### PROBLEM TO WORK ON
Below are records; count the lines that hold the string "first" and give only the count.

======== RECORDS PROVIDED

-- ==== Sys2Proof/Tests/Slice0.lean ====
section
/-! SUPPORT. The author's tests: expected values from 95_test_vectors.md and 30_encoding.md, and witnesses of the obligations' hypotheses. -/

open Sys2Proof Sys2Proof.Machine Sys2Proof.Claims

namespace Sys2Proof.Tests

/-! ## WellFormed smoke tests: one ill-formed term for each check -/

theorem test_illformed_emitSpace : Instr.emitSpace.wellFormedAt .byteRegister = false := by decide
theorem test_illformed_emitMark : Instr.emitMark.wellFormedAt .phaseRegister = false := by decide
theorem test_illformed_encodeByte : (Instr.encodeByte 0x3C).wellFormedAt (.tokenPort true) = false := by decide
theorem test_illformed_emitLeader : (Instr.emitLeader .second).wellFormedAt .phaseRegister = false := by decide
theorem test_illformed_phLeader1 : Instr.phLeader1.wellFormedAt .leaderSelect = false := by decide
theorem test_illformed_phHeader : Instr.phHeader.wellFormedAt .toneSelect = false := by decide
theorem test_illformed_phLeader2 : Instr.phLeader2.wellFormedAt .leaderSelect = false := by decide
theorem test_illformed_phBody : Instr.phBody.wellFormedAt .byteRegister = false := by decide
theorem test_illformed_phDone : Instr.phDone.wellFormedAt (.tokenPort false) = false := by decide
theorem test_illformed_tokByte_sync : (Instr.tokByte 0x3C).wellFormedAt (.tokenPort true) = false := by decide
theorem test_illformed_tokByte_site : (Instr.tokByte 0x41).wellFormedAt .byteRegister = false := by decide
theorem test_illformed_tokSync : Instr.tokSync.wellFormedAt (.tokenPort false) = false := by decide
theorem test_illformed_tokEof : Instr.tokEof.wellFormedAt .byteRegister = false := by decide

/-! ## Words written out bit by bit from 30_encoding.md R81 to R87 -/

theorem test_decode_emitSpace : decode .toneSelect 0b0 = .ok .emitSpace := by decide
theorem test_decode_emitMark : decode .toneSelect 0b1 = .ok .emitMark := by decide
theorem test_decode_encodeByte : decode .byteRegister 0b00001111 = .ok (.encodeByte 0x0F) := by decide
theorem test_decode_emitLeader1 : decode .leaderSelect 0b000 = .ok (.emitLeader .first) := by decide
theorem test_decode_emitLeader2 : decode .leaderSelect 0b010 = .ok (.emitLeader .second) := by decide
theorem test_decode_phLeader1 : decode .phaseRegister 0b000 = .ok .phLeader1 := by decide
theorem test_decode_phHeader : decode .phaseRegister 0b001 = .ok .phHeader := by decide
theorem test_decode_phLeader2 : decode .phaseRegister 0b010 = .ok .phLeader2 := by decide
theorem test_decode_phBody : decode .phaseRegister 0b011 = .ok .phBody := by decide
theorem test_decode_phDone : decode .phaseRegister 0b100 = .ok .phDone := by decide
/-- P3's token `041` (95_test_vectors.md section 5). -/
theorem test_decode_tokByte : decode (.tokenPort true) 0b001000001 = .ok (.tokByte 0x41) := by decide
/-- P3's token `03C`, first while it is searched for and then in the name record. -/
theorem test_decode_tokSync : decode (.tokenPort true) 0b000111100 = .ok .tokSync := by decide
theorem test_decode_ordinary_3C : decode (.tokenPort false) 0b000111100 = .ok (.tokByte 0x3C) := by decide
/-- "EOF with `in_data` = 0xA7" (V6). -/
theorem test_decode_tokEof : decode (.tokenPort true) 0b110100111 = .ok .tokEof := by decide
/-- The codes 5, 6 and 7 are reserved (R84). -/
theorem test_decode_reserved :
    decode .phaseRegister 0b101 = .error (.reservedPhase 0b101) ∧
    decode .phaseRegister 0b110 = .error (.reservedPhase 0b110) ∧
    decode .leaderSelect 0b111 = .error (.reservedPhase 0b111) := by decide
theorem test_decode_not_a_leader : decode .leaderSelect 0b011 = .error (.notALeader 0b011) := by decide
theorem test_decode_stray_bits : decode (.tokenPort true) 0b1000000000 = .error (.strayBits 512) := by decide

================

### RESPONSE
2